/-- GO makes a report, all of it at one instant, whose write is under way while BUSY is set (log 69); a GO meanwhile is ignored.
An ATTOUT out of range or out of alignment leaves nothing written (R231). -/
def State.attest (s : State) (t : TowerId) : State :=
  let d := ((s.tower t).win64 0x4064).toNat
  if (s.tower t).att.isSome ∨ !dpaOk d ∨ d % 256 ≠ 0 then s
  else
    let s := s.attestEcc t
    let b := s.reportBody t
    let sig := (Config.sm2Sign s.idKey (Config.sm3 b) s.free).toNat
    { s with free := s.free + 1 }.mapTower t fun w => { w with
      att := some (d, b ++ Mem.bytes (sig / 2 ^ 256) 32 ++ Mem.bytes (sig % 2 ^ 256) 32) }

/-- The write of a tower's report, at .SY, clears BUSY. -/
def State.reportDone (s : State) (t : TowerId) : Option State :=
  (s.tower t).att.map fun (r : Nat × List Byte) => (s.mapTower t fun w => { w with att := none }).store r.1 r.2 0 false relRecq

/-- R419 -/
def execAttctlGo (t : TowerId) (s : State) : Res := .next (s.attest t)

/-! ### Writes of registers -/

/-- R133 -/
def execClswayWrite (t : TowerId) (x : Word) (s : State) : Res := .next (s.csrWrite t csrClsway x)
/-- R263 -/
def execAlmctlCommit (t : TowerId) (s : State) : Res := .next (s.csrWrite t csrAlmctl 1)
/-- R330 -/
def execLntctlWrite (t : TowerId) (x : Word) (s : State) : Res := .next (s.csrWrite t csrLntctl x)
/-- R390: one of the display registers 0x370 to 0x373. -/
def execDspctlWrite (t : TowerId) (n : BitVec 12) (x : Word) (s : State) : Res :=
  .next (if 0x370 ≤ n.toNat ∧ n.toNat ≤ 0x373 then s.csrWrite t n.toNat x else s)
/-- R396: a write of MEMCLK that sets ARM. -/
def execMemclkArm (t : TowerId) (x : Word) (s : State) : Res := .next (s.csrWrite t csrMemclk (x ||| 4))
/-- R421: a write of PWRCTL that sets GO. -/
def execPwrctlGo (t : TowerId) (x : Word) (s : State) : Res := .next (s.csrWrite t csrPwrctl (x ||| 8))
/-- R414 -/
def execFnmodeWrite (t : TowerId) (x : Word) (s : State) : Res := .next (s.csrWrite t csrFnmode x)
/-- R383 -/
def execDmkctlWrite (t : TowerId) (x : Word) (s : State) : Res := .next (s.csrWrite t csrDmkctl x)
/-- R351: JCTLLO or JCTLHI, of the job that JOBSEL selects. -/
def execJctlWrite (t : TowerId) (hi : Bool) (x : Word) (s : State) : Res :=
  .next (s.csrWrite t (if hi then 0x102 else 0x101) x)

/-- Write a register of the window (R413). -/
def State.winWrite (s : State) (t : TowerId) (off : Nat) (x : Word) : Res :=
  if off % 4 ≠ 0 then .next s
  else if off < 0x4000 then .next (if off / 4 < 0x100 then s else s.csrWrite t (off / 4) x)
  else match off with
    | 0x400C => .next (if x.getLsbD 0 then s.bootGo t else s)
    | 0x4018 => match bits x 1 0 with
      | 1 => .next (s.hwWake t 1)
      | 2 => .next (s.hwWake t 2)
      | 3 => execHwcmdTlbinv t s
      | _ => .next s
    | 0x401C => .next (s.csrWrite t csrFnmode x)
    | 0x4034 => execHtcountWrite t x s
    | 0x406C => .next (if x.getLsbD 0 then s.attest t else s)
    | n => .next (if winMask n = 0 then s else s.mapTower t fun w => w.setWin n (x &&& winMask n))

/-- R8, R413: a register of the host's window. -/
def execRegisterWrite (t : TowerId) (off : BitVec 16) (x : Word) (s : State) : Res := s.winWrite t off.toNat x

end Sys2Proof.Machine
end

EXERCISE OBJECTIVE>
Copy every line where the word "toNat" is present in the entries above.

ANSWER FOR THIS EXERCISE>
  let d := ((s.tower t).win64 0x4064).toNat
    let sig := (Config.sm2Sign s.idKey (Config.sm3 b) s.free).toNat
  .next (if 0x370 ≤ n.toNat ∧ n.toNat ≤ 0x373 then s.csrWrite t n.toNat x else s)
def execRegisterWrite (t : TowerId) (off : BitVec 16) (x : Word) (s : State) : Res := s.winWrite t off.toNat x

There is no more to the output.